*** Record extracts Section Begins ***

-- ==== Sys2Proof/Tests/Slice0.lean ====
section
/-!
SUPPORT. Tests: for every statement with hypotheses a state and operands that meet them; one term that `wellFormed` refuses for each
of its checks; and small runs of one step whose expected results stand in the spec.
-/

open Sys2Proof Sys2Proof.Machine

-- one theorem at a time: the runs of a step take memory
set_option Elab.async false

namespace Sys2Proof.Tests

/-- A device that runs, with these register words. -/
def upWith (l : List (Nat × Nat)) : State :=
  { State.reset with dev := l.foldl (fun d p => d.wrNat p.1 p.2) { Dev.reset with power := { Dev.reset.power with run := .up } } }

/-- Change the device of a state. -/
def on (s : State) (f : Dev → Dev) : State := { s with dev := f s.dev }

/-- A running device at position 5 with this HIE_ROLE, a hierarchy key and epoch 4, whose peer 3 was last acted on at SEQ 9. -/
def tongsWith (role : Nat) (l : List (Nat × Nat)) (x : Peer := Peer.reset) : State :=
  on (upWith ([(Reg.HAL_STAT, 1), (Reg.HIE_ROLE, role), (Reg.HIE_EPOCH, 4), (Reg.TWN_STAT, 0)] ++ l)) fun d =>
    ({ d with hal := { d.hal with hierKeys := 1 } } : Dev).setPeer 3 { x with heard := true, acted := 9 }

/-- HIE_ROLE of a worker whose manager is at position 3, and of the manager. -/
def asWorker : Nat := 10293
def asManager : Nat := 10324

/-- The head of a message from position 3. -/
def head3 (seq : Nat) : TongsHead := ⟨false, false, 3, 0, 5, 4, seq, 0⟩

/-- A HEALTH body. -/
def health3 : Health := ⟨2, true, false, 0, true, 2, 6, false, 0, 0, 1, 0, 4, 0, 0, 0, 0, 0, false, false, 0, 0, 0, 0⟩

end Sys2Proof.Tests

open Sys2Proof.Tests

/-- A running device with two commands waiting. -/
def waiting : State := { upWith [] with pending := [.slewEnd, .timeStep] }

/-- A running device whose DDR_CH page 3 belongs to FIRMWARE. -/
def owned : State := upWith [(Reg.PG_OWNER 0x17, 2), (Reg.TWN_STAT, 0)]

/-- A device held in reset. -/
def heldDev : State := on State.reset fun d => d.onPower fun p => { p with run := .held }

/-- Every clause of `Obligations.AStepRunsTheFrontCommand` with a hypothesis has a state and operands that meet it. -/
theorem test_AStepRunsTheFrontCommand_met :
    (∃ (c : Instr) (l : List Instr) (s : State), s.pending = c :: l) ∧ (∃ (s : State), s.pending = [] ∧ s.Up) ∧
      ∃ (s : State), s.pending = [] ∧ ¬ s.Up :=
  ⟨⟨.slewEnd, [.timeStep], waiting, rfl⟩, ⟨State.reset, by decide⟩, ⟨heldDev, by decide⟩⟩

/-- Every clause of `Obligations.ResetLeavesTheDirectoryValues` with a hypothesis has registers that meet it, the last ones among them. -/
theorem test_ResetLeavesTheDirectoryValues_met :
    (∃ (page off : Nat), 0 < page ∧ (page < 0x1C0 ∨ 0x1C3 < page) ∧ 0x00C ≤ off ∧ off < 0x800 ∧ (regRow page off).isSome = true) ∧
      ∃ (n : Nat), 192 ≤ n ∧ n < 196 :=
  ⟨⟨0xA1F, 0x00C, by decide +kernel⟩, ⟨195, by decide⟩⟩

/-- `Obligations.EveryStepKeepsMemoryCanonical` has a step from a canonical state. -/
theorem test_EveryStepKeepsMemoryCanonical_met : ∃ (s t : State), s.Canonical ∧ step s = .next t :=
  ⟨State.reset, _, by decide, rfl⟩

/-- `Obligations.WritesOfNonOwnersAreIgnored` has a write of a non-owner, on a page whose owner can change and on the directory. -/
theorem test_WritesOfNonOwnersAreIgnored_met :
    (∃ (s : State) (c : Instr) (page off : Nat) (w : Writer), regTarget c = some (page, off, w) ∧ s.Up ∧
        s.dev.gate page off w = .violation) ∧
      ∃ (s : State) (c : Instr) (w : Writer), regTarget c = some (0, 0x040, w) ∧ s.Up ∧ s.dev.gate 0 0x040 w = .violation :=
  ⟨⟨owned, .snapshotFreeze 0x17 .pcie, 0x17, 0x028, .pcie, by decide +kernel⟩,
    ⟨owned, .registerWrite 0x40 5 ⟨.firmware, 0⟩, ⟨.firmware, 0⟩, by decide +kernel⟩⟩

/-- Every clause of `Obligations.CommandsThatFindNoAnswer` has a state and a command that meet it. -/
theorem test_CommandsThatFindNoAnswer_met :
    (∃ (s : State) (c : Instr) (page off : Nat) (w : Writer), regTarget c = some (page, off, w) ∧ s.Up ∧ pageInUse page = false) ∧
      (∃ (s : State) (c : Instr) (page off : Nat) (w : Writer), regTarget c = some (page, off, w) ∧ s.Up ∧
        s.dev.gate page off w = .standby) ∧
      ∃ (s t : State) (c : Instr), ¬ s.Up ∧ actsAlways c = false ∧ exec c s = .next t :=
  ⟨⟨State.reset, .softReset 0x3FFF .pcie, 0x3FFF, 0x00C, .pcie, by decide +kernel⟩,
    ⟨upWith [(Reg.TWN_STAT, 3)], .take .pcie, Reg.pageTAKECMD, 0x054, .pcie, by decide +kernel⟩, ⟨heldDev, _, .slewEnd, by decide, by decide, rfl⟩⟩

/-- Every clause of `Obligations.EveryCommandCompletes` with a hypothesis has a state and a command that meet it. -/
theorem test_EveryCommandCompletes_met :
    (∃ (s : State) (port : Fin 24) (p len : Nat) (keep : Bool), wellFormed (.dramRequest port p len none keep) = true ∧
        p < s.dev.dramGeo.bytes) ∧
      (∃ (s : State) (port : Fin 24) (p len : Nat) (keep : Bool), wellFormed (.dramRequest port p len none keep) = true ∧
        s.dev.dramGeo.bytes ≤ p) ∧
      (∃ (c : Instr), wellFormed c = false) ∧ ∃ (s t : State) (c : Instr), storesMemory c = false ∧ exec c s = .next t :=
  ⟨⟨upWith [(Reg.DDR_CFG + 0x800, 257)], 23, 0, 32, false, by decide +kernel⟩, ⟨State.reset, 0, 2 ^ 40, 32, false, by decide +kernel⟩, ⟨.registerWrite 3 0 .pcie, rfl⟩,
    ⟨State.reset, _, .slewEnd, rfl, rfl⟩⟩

*** Record extracts Section Ends ***

**Task directions:** Your answer must be the full listing above, reproduced exactly.

**Answer for the task:**
-- ==== Sys2Proof/Tests/Slice0.lean ====
section
/-!
SUPPORT. Tests: for every statement with hypotheses a state and operands that meet them; one term that `wellFormed` refuses for each
of its checks; and small runs of one step whose expected results stand in the spec.
-/

open Sys2Proof Sys2Proof.Machine

-- one theorem at a time: the runs of a step take memory
set_option Elab.async false

namespace Sys2Proof.Tests

/-- A device that runs, with these register words. -/
def upWith (l : List (Nat × Nat)) : State :=
  { State.reset with dev := l.foldl (fun d p => d.wrNat p.1 p.2) { Dev.reset with power := { Dev.reset.power with run := .up } } }

/-- Change the device of a state. -/
def on (s : State) (f : Dev → Dev) : State := { s with dev := f s.dev }

/-- A running device at position 5 with this HIE_ROLE, a hierarchy key and epoch 4, whose peer 3 was last acted on at SEQ 9. -/
def tongsWith (role : Nat) (l : List (Nat × Nat)) (x : Peer := Peer.reset) : State :=
  on (upWith ([(Reg.HAL_STAT, 1), (Reg.HIE_ROLE, role), (Reg.HIE_EPOCH, 4), (Reg.TWN_STAT, 0)] ++ l)) fun d =>
    ({ d with hal := { d.hal with hierKeys := 1 } } : Dev).setPeer 3 { x with heard := true, acted := 9 }

/-- HIE_ROLE of a worker whose manager is at position 3, and of the manager. -/
def asWorker : Nat := 10293
def asManager : Nat := 10324

/-- The head of a message from position 3. -/
def head3 (seq : Nat) : TongsHead := ⟨false, false, 3, 0, 5, 4, seq, 0⟩

/-- A HEALTH body. -/
def health3 : Health := ⟨2, true, false, 0, true, 2, 6, false, 0, 0, 1, 0, 4, 0, 0, 0, 0, 0, false, false, 0, 0, 0, 0⟩

end Sys2Proof.Tests

open Sys2Proof.Tests

/-- A running device with two commands waiting. -/
def waiting : State := { upWith [] with pending := [.slewEnd, .timeStep] }

/-- A running device whose DDR_CH page 3 belongs to FIRMWARE. -/
def owned : State := upWith [(Reg.PG_OWNER 0x17, 2), (Reg.TWN_STAT, 0)]

/-- A device held in reset. -/
def heldDev : State := on State.reset fun d => d.onPower fun p => { p with run := .held }

/-- Every clause of `Obligations.AStepRunsTheFrontCommand` with a hypothesis has a state and operands that meet it. -/
theorem test_AStepRunsTheFrontCommand_met :
    (∃ (c : Instr) (l : List Instr) (s : State), s.pending = c :: l) ∧ (∃ (s : State), s.pending = [] ∧ s.Up) ∧
      ∃ (s : State), s.pending = [] ∧ ¬ s.Up :=
  ⟨⟨.slewEnd, [.timeStep], waiting, rfl⟩, ⟨State.reset, by decide⟩, ⟨heldDev, by decide⟩⟩

/-- Every clause of `Obligations.ResetLeavesTheDirectoryValues` with a hypothesis has registers that meet it, the last ones among them. -/
theorem test_ResetLeavesTheDirectoryValues_met :
    (∃ (page off : Nat), 0 < page ∧ (page < 0x1C0 ∨ 0x1C3 < page) ∧ 0x00C ≤ off ∧ off < 0x800 ∧ (regRow page off).isSome = true) ∧
      ∃ (n : Nat), 192 ≤ n ∧ n < 196 :=
  ⟨⟨0xA1F, 0x00C, by decide +kernel⟩, ⟨195, by decide⟩⟩

/-- `Obligations.EveryStepKeepsMemoryCanonical` has a step from a canonical state. -/
theorem test_EveryStepKeepsMemoryCanonical_met : ∃ (s t : State), s.Canonical ∧ step s = .next t :=
  ⟨State.reset, _, by decide, rfl⟩

/-- `Obligations.WritesOfNonOwnersAreIgnored` has a write of a non-owner, on a page whose owner can change and on the directory. -/
theorem test_WritesOfNonOwnersAreIgnored_met :
    (∃ (s : State) (c : Instr) (page off : Nat) (w : Writer), regTarget c = some (page, off, w) ∧ s.Up ∧
        s.dev.gate page off w = .violation) ∧
      ∃ (s : State) (c : Instr) (w : Writer), regTarget c = some (0, 0x040, w) ∧ s.Up ∧ s.dev.gate 0 0x040 w = .violation :=
  ⟨⟨owned, .snapshotFreeze 0x17 .pcie, 0x17, 0x028, .pcie, by decide +kernel⟩,
    ⟨owned, .registerWrite 0x40 5 ⟨.firmware, 0⟩, ⟨.firmware, 0⟩, by decide +kernel⟩⟩

/-- Every clause of `Obligations.CommandsThatFindNoAnswer` has a state and a command that meet it. -/
theorem test_CommandsThatFindNoAnswer_met :
    (∃ (s : State) (c : Instr) (page off : Nat) (w : Writer), regTarget c = some (page, off, w) ∧ s.Up ∧ pageInUse page = false) ∧
      (∃ (s : State) (c : Instr) (page off : Nat) (w : Writer), regTarget c = some (page, off, w) ∧ s.Up ∧
        s.dev.gate page off w = .standby) ∧
      ∃ (s t : State) (c : Instr), ¬ s.Up ∧ actsAlways c = false ∧ exec c s = .next t :=
  ⟨⟨State.reset, .softReset 0x3FFF .pcie, 0x3FFF, 0x00C, .pcie, by decide +kernel⟩,
    ⟨upWith [(Reg.TWN_STAT, 3)], .take .pcie, Reg.pageTAKECMD, 0x054, .pcie, by decide +kernel⟩, ⟨heldDev, _, .slewEnd, by decide, by decide, rfl⟩⟩

/-- Every clause of `Obligations.EveryCommandCompletes` with a hypothesis has a state and a command that meet it. -/
theorem test_EveryCommandCompletes_met :
    (∃ (s : State) (port : Fin 24) (p len : Nat) (keep : Bool), wellFormed (.dramRequest port p len none keep) = true ∧
        p < s.dev.dramGeo.bytes) ∧
      (∃ (s : State) (port : Fin 24) (p len : Nat) (keep : Bool), wellFormed (.dramRequest port p len none keep) = true ∧
        s.dev.dramGeo.bytes ≤ p) ∧
      (∃ (c : Instr), wellFormed c = false) ∧ ∃ (s t : State) (c : Instr), storesMemory c = false ∧ exec c s = .next t :=
  ⟨⟨upWith [(Reg.DDR_CFG + 0x800, 257)], 23, 0, 32, false, by decide +kernel⟩, ⟨State.reset, 0, 2 ^ 40, 32, false, by decide +kernel⟩, ⟨.registerWrite 3 0 .pcie, rfl⟩,
    ⟨State.reset, _, .slewEnd, rfl, rfl⟩⟩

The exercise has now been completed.